L’impact du Brexit sur le marché immobilier parisien devrait néanmoins demeurer limité. Disposant d’ores et déjà de locaux à Paris, certaines entreprises paraissent ainsi en mesure de densifier leurs espaces de bureaux pour absorber un surplus de personnel qui, dans la plupart des cas, est assez modeste. De fait, la demande de bureaux du secteur financier n’a pas pour l’instant enregistré de « coup de boost » lié au Brexit. Qu’en sera-t-il dans les prochains mois ? Certes, les négociations en cours indiquent que d’autres entreprises concrétiseront bientôt d’importants mouvements locatifs. La finance ne devrait pas pour autant devenir, grâce au Brexit, LE futur moteur du marché des bureaux d’Ile-de-France. D’une part parce que le secteur reste soumis, en France comme dans le reste du monde, à d’importants impératifs de rationalisation ; d’autre part parce que les nouveaux emplois espérés, s’ils devaient tous se concrétiser, ne représenteraient somme toute qu’une part assez modeste de la demande placée totale en région parisienne.

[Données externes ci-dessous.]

/-- A step that is refused and recorded, from a state with the invariant. -/
theorem witness_StepKeepsInvariant :
    Inv (presented 0x02100000#32 0x421#64) ∧
      step (presented 0x02100000#32 0x421#64) = .next (after (step (presented 0x02100000#32 0x421#64))) :=
  ⟨inv_present reset_inv _, next_of_answers (by decide)⟩

/-- A recorded `ILLEGAL_CMD` with the word `0x36000000`, then a refused write. -/
theorem witness_StepKeepsRecordFittingWord :
    RecordFitsWord (((errorState.setEcause 1#64).setEcmd 0x36000000#64).present ⟨0x02100000#32, 0x421#64⟩) ∧
      errorState.err = true ∧
      step (((errorState.setEcause 1#64).setEcmd 0x36000000#64).present ⟨0x02100000#32, 0x421#64⟩) =
        .next (after (step (((errorState.setEcause 1#64).setEcmd 0x36000000#64).present ⟨0x02100000#32, 0x421#64⟩))) :=
  ⟨fun _ => by decide, by decide, next_of_answers (by decide)⟩

theorem witness_CsrwWritesNamedRegister :
    legalMulcfg 0x420#64 = true ∧ legalMulcfg 0xFC0#64 = false ∧ legalMulcfg 0xF40#64 = true ∧
      State.reset.tabrdy = false ∧ legalTabcfg 0x108#64 = true := by decide

theorem witness_ClrerrClearsRecord :
    State.reset.err = false ∧ State.reset.ecause = 0#64 ∧ State.reset.ecmd = 0#64 := by decide

theorem witness_ErrorEntryRecordsFirstError : State.reset.err = false ∧ errorState.err = true := by decide

/-- A refused command with no error recorded, and one with an error recorded. -/
theorem witness_RefusedCommandChangesOnlyRecord :
    (presented 0x02100000#32 0x421#64).inputs = .command ⟨0x02100000#32, 0x421#64⟩ :: [] ∧
      step (presented 0x02100000#32 0x421#64) = .next (after (step (presented 0x02100000#32 0x421#64))) ∧
      (after (step (presented 0x02100000#32 0x421#64))).responses =
        (presented 0x02100000#32 0x421#64).responses ++ [⟨.badValue, 0#64⟩] ∧
      Status.badValue ≠ .ok ∧ (presented 0x02100000#32 0x421#64).err = false :=
  ⟨rfl, next_of_answers (by decide), by decide, by decide, by decide⟩
theorem witness_RefusedCommandChangesOnlyRecord_again :
    step (errorState.present ⟨0x01040000#32, 0#64⟩) = .next (after (step (errorState.present ⟨0x01040000#32, 0#64⟩))) ∧
      (after (step (errorState.present ⟨0x01040000#32, 0#64⟩))).responses = errorState.responses ++ [⟨.badCsr, 0#64⟩] ∧
      Status.badCsr ≠ .ok ∧ (errorState.present ⟨0x01040000#32, 0#64⟩).err = true :=
  ⟨next_of_answers (by decide), by decide, by decide, by decide⟩

theorem witness_RecordStaysAndBlocksNothing_stays :
    step (errorState.present ⟨0x36000000#32, 0#64⟩) = .next (after (step (errorState.present ⟨0x36000000#32, 0#64⟩))) ∧
      (errorState.present ⟨0x36000000#32, 0#64⟩).err = true ∧
      (∀ rest, (errorState.present ⟨0x36000000#32, 0#64⟩).inputs ≠ .reset :: rest) ∧
      (∀ c rest opa, (errorState.present ⟨0x36000000#32, 0#64⟩).inputs = .command c :: rest →
        decode c ≠ .ok (.clrerr opa)) := by
  refine ⟨next_of_answers (by decide), by decide, fun rest h => ?_, fun c rest opa h hd => ?_⟩
  · cases h
  · cases h
    exact absurd ((show decode ⟨0x36000000#32, 0#64⟩ = .error (.unassignedOpcode 0x36#8) by decide).symm.trans hd)
      (fun h => nomatch h)
theorem witness_RecordStaysAndBlocksNothing_blocks :
    (∀ csr ∈ [0x01#8, 0x02#8, 0x03#8], ∀ o, Instr.tabcommit 0#64 ≠ .csrr csr o) ∧
      exec (.tabcommit 0#64) State.reset = .next (after (exec (.tabcommit 0#64) State.reset)) ∧
      exec (.tabcommit 0#64) (State.reset.recordError .badCsr 0x01040000#32) =
        .next (after (exec (.tabcommit 0#64) (State.reset.recordError .badCsr 0x01040000#32))) :=
  ⟨(by intro csr _ o h; cases h), next_of_answers (by decide), next_of_answers (by decide)⟩

/-- Each refusal a decoded command can meet, one instruction for each. -/
theorem witness_StatusTellsItsCause :
    answers (exec (.csrr 0x22#8 0#64) State.reset) = [⟨.badCsr, 0#64⟩] ∧
      answers (exec (.csrw 0x03#8 0#64) State.reset) = [⟨.badCsr, 0#64⟩] ∧
      answers (exec (.csrw 0x20#8 0#64) State.reset) = [⟨.badValue, 0#64⟩] ∧
      answers (exec (.tabh 0#64) State.reset) = [⟨.tabNotReady, 0#64⟩] ∧
      answers (exec (.csrw 0x20#8 0#64) (readyState 4#64 0#64 [])) = [⟨.tabLocked, 0#64⟩] ∧
      answers (exec (.tabrd 4#3 0#8 0#64) (readyState 4#64 0#64 [])) = [⟨.badIndex, 0#64⟩] ∧
      answers (exec (.clrerr 0#64) State.reset) = [⟨.ok, 0#64⟩] := by decide

/-- Both phases, for every obligation that asks for one. -/
theorem witness_ChecksFollowPriority :
    (readyState 4#64 0#64 []).tabrdy = true ∧ State.reset.tabrdy = false := by decide

theorem witness_TabcfgAcceptedExactlyWhenLegal : State.reset.tabrdy = false := by decide

theorem witness_CsrwThenCsrrReadsBack :
    exec (.csrw 0x10#8 0xD40#64) State.reset = .next (after (exec (.csrw 0x10#8 0xD40#64) State.reset)) ∧
      (after (exec (.csrw 0x10#8 0xD40#64) State.reset)).responses = State.reset.responses ++ [⟨.ok, 0#64⟩] :=
  ⟨next_of_answers (by decide), by decide⟩

theorem witness_ReadsHaveNoSideEffects :
    isRead (.tabrd 0#3 1#8 0#64) = true ∧
      exec (.tabrd 0#3 1#8 0#64) (readyState 1#64 0#64 smallTable) =
        .next (after (exec (.tabrd 0#3 1#8 0#64) (readyState 1#64 0#64 smallTable))) ∧
      (after (exec (.tabrd 0#3 1#8 0#64) (readyState 1#64 0#64 smallTable))).responses =
        State.reset.responses ++ [⟨.ok, 0x11111111#64⟩] :=
  ⟨rfl, next_of_answers (by decide), by decide⟩

theorem witness_ReadsHaveNoSideEffects_refused :
    isRead (.tabh 0#64) = true ∧ exec (.tabh 0#64) State.reset = .next (after (exec (.tabh 0#64) State.reset)) ∧
      (after (exec (.tabh 0#64) State.reset)).responses = State.reset.responses ++ [⟨.tabNotReady, 0#64⟩] :=
  ⟨rfl, next_of_answers (by decide), by decide⟩

theorem witness_RegistersWrittenOnlyByTheirCommands :
    exec (.csrw 0x21#8 9#64) State.reset = .next (after (exec (.csrw 0x21#8 9#64) State.reset)) :=
  next_of_answers (by decide)

/-- A command that writes no cell, `TABW` and `TABRAND`, with cells outside those written. -/
theorem witness_CellsWrittenOnlyByTabwAndTabrand :
    writesCells (.tabcommit 0#64) = false ∧
      exec (.tabcommit 0#64) State.reset = .next (after (exec (.tabcommit 0#64) State.reset)) ∧
      exec (.tabw 3#3 255#8 1#64) State.reset = .next (after (exec (.tabw 3#3 255#8 1#64) State.reset)) ∧
      ((3 : Nat) ≠ (3#3).toNat ∨ (254 : Nat) ≠ (255#8).toNat) ∧
      exec (.tabrand 0#64) State.reset = .next (after (exec (.tabrand 0#64) State.reset)) ∧
      tabcfgCols State.reset.tabcfg ≤ 4 :=
  ⟨rfl, next_of_answers (by decide), next_of_answers (by decide), by decide, next_of_answers (by decide), by decide⟩

theorem witness_OperandBitsIgnored :
    (0x100000005#64).toNat % 2 ^ 32 = (5#64).toNat % 2 ^ 32 ∧ State.reset.mulcfg.getLsbD 8 = false ∧
      State.reset.tabcfg.getLsbD 8 = false := by decide

theorem witness_HashCommandsCommute :
    isHash (.fmix32 1#64) = true ∧ isHash (.fmix64 1#64) = true ∧
      exec (.fmix32 1#64) State.reset = .next (State.reset.addResponse ⟨.ok, 0x514E28B7#64⟩) ∧
      answers (exec (.fmix64 1#64) (State.reset.addResponse ⟨.ok, 0x514E28B7#64⟩)) =
        [⟨.ok, 0x514E28B7#64⟩] ++ [⟨.ok, 0xB456BCFC34C2CB2C#64⟩] :=
  ⟨rfl, rfl, congrArg (fun d => Host.Outcome.next (State.reset.addResponse ⟨.ok, d⟩))
    (show (fmix32 ((1#64).setWidth 32)).setWidth 64 = 0x514E28B7#64 by decide), by decide⟩

theorem witness_MulhComputesHash : legalMulcfg (mulState 0xF40#64 3#64 10#64).mulcfg = true := by decide

/-- `p = W`, `p = 1` and `p = 0`, in mode 0. -/
theorem witness_MulhTopBits :
    (legalMulcfg 0xD40#64 = true ∧ mulcfgMode 0xD40#64 = false ∧ mulcfgP 0xD40#64 = (mulcfgWidth 0xD40#64).bits) ∧
      (legalMulcfg 0xD01#64 = true ∧ mulcfgMode 0xD01#64 = false ∧ 1 ≤ mulcfgP 0xD01#64) ∧
      (legalMulcfg 0xD00#64 = true ∧ mulcfgMode 0xD00#64 = false ∧ mulcfgP 0xD00#64 = 0) := by decide

/-- `P = W = 32` against `P = 16` and `P = 0`, with the custom multiplier. -/
theorem witness_NarrowedHashIsTopBits :
    mulcfgMode 0xC20#64 = false ∧ mulcfgMode 0xC10#64 = false ∧ mulcfgMode 0xC00#64 = false ∧
      mulcfgWidth 0xC10#64 = mulcfgWidth 0xC20#64 ∧ mulcfgCsel 0xC10#64 = mulcfgCsel 0xC20#64 ∧
      mulcfgP 0xC20#64 = (mulcfgWidth 0xC20#64).bits ∧ 1 ≤ mulcfgP 0xC10#64 ∧ mulcfgP 0xC00#64 = 0 ∧
      answers (exec (.mulh 0xDEADBEEF#64) (mulState 0xC20#64 0x9E3779B9#64 0#64)) = [⟨.ok, 0x9226F1B7#64⟩] ∧
      answers (exec (.mulh 0xDEADBEEF#64) (mulState 0xC10#64 0x9E3779B9#64 0#64)) = [⟨.ok, 0x9226#64⟩] := by decide

theorem witness_RangeScaledHashBelowBound :
    mulcfgMode 0xE20#64 = true ∧ 1 ≤ (mulState 0xE20#64 3#64 1#64).muln.toNat % 2 ^ 32 ∧
      (mulState 0xE20#64 3#64 0#64).muln.toNat % 2 ^ 32 = 0 ∧ mulcfgWidth 0xE00#64 = mulcfgWidth 0xE20#64 ∧
      mulcfgCsel 0xE00#64 = mulcfgCsel 0xE20#64 ∧ mulcfgMode 0xE00#64 = true := by decide

/-- A legal instance for each corner: `A = 0`, `W = 32`, `A = 2` and an odd `A` at `p = W` in mode 0. -/
theorem witness_MulhCornerCases :
    legalMulcfg 0xC20#64 = true ∧ mulcfgWidth 0xC20#64 = .w32 ∧ mulcfgMode 0xC20#64 = false ∧
      mulcfgP 0xC20#64 = (mulcfgWidth 0xC20#64).bits ∧ mulSelect 0xC20#64 0#64 = 0#64 ∧
      mulSelect 0xC20#64 2#64 = 2#64 ∧ (mulSelect 0xC20#64 0x9E3779B9#64).getLsbD 0 = true := by decide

L’impact potentiel du Brexit peut également être relativisé par l’essor d’autres activités, les performances du marché des bureaux d’Ile-de-France dépendant de plus en plus de secteurs qui, comme le coworking ou les « Tech », sont, eux, en pleine expansion. Tech, coworking et Brexit : ces phénomènes ne sont pas pour autant déconnectés. Le Brexit pourrait ainsi favoriser l’expansion de jeunes pousses de la Fintech, auxquelles Paris fait depuis quelque temps les yeux doux. Il pourrait également alimenter la demande pour des espaces de travail partagés, parfaitement adaptés aux impératifs de flexibilité d’entreprises contraintes d’anticiper les effets du Brexit dans un climat toujours très incertain.

Londres résiste

Comme à Paris, les Tech et le coworking jouent un rôle de plus en plus important sur le marché immobilier londonien. Leur dynamisme a largement compensé les incidences du Brexit, dont les effets ont en outre été limités par la modestie des relocalisations d’emplois sur le continent. Récemment, les loyers sont ainsi repartis à la hausse dans les quartiers de prédilection des Tech, avec une progression de 5 % à Shoreditch, de 6 % à King’s Cross (où se trouvent notamment les bureaux de Google) et de 8 % à Southbank.

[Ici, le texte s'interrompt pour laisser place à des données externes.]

-- ==== Sys2Proof/Syntax.lean ====
section
/-! DEFINITION. The two operand forms of the one operation (rule R34), and the raw words a host puts on the
input ports (rules R30, R32). No register, immediate, mode or opcode field exists (rules R33, R34, R36). -/

namespace Sys2Proof

/-- The two input ports (rule R18). The port a word is presented on selects the operand form (rule R34). -/
inductive Port where
  /-- The 7-bit CORE port `a`: words of format T7. -/
  | a
  /-- The `W_BUS`-bit guarded port `i`: words of format TW. -/
  | i
deriving DecidableEq, Repr

/-- A raw operand word: the port it is presented on and the levels of the wires, least significant first, so
element `k` of the list is wire `k`, of weight `2^k` (rules R5, R21; the listing order is log entry 9). -/
structure PortWord where
  port   : Port
  levels : List Bool
deriving DecidableEq, Repr

/-- The instruction set: one constructor per row of the opcode table (rule R34). An instruction is one
transaction, one operand held on one input port (rule R8). -/
inductive Instr where
  /-- BITREV7, format T7: the operand on port `a` (rules R30, R40). -/
  | bitrev7 (a : Word7)
  /-- BITREV7.G, format TW: the operand on port `i`, `u` in its upper bits and `a` in bits 6:0 (rules R32, R50). -/
  | bitrev7G (i : Bus)
deriving DecidableEq, Repr

/-- A row of the opcode table (rule R34): a word `w` presented on `port` selects it when
`w & mask == pattern`. -/
structure Row where
  mnemonic : String
  port     : Port
  mask     : Nat
  pattern  : Nat
deriving DecidableEq, Repr

/-- Why a list of levels is not an operand word. -/
inductive DecodeError where
  /-- The list does not have one level for each wire of its port (each format has one fixed length, rule R36). -/
  | wrongLength
  /-- The word selects no row of the opcode table. By rule R34 no word does this: both masks are 0. -/
  | noRow
deriving DecidableEq, Repr

end Sys2Proof
end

Par ailleurs, les investisseurs internationaux n’ont pas tardé à faire la part des choses entre le pessimisme ambiant et les conditions réelles de marché de la capitale britannique. Si les volumes investis avaient nettement chuté au 3e trimestre 2016 (2,3 milliards de livres contre une moyenne de long terme atteignant 3,5 milliards), ils sont rapidement repartis à la hausse pour atteindre 4,2 milliards au trimestre suivant. Les années 2017 et 2018 ont confirmé ce regain de vigueur, un seul trimestre ayant vu ses performances passer en deçà de la moyenne de long terme. La demande des investisseurs asiatiques – chinois et hongkongais surtout – a été particulièrement forte, soulignant l’attrait qu’exerce Londres bien au-delà des seuls investisseurs européens. S’il était entendu que la demande des investisseurs et des utilisateurs allait s’effondrer après le vote des Britanniques en faveur du Brexit, il n’en a donc rien été.

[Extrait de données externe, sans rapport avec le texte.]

-- ==== Sys2Proof/Laws/Bits.lean ====
section
/-! SUPPORT. Lists of levels and the values they carry. -/

namespace Sys2Proof

@[simp] theorem length_valueBits (n v : Nat) : (valueBits n v).length = n := by
  induction n generalizing v with
  | zero => rfl
  | succ n ih => simp [valueBits, ih]

@[simp] theorem length_wires {w : Nat} (b : BitVec w) : (wires b).length = w := length_valueBits _ _

/-- The value of the low `n` levels of `v` is `v` reduced to `n` bits. -/
theorem bitsValue_valueBits (n v : Nat) : bitsValue (valueBits n v) = v % 2 ^ n := by
  induction n generalizing v with
  | zero => simp [valueBits, bitsValue, Nat.mod_one]
  | succ n ih =>
    have hb : (decide (v % 2 = 1)).toNat = v % 2 := by
      rcases Nat.mod_two_eq_zero_or_one v with h | h <;> simp [h]
    rw [valueBits, bitsValue, ih, hb, Nat.pow_succ', Nat.mod_mul]

theorem bitsValue_lt (bs : List Bool) : bitsValue bs < 2 ^ bs.length := by
  induction bs with
  | nil => simp [bitsValue]
  | cons b bs ih =>
    have := Bool.toNat_lt b
    simp only [bitsValue, List.length_cons, Nat.pow_succ']
    omega

/-- A list of levels is recovered from its value and its length. -/
theorem valueBits_bitsValue (bs : List Bool) : valueBits bs.length (bitsValue bs) = bs := by
  induction bs with
  | nil => rfl
  | cons b bs ih =>
    have hq : (b.toNat + 2 * bitsValue bs) / 2 = bitsValue bs := by
      have := Bool.toNat_lt b
      omega
    have hr : decide ((b.toNat + 2 * bitsValue bs) % 2 = 1) = b := by cases b <;> simp
    simp only [bitsValue, List.length_cons, valueBits, hq, hr, ih]

/-- Level `k` is bit `k` of the value (rule R5). -/
theorem valueBits_eq_map (n v : Nat) : valueBits n v = (List.range n).map v.testBit := by
  induction n generalizing v with
  | zero => rfl
  | succ n ih =>
    simp [valueBits, ih, List.range_succ_eq_map, Nat.testBit_zero, Function.comp_def, Nat.testBit_succ]

/-- Wire `k` carries bit `k` (rule R21). -/
theorem wires_eq_map {w : Nat} (b : BitVec w) : wires b = (List.range w).map b.getLsbD := by
  rw [wires, valueBits_eq_map]
  rfl

@[simp] theorem bitsValue_wires {w : Nat} (b : BitVec w) : bitsValue (wires b) = b.toNat := by
  rw [wires, bitsValue_valueBits, Nat.mod_eq_of_lt b.isLt]

/-- Two bus values of the same width and the same number are the same. -/
theorem Bus.ext_toNat {x y : Bus} (hw : x.width = y.width) (hb : x.bits.toNat = y.bits.toNat) : x = y := by
  obtain ⟨w, b⟩ := x
  obtain ⟨w', b'⟩ := y
  obtain rfl : w = w' := hw
  exact congrArg _ (BitVec.eq_of_toNat_eq hb)

end Sys2Proof
end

L’avenir du marché londonien dépend désormais pour une large part de l’issue des négociations entre Londres et Bruxelles, et de la possibilité ou pas de conclure un accord. Si les deux parties parviennent à s’entendre sur les modalités de retrait du Royaume-Uni, peu de choses devraient changer pour l’économie londonienne et son marché immobilier. L’absence d’accord pourrait en revanche amener plus de volatilité, en particulier lors du 1er semestre 2019.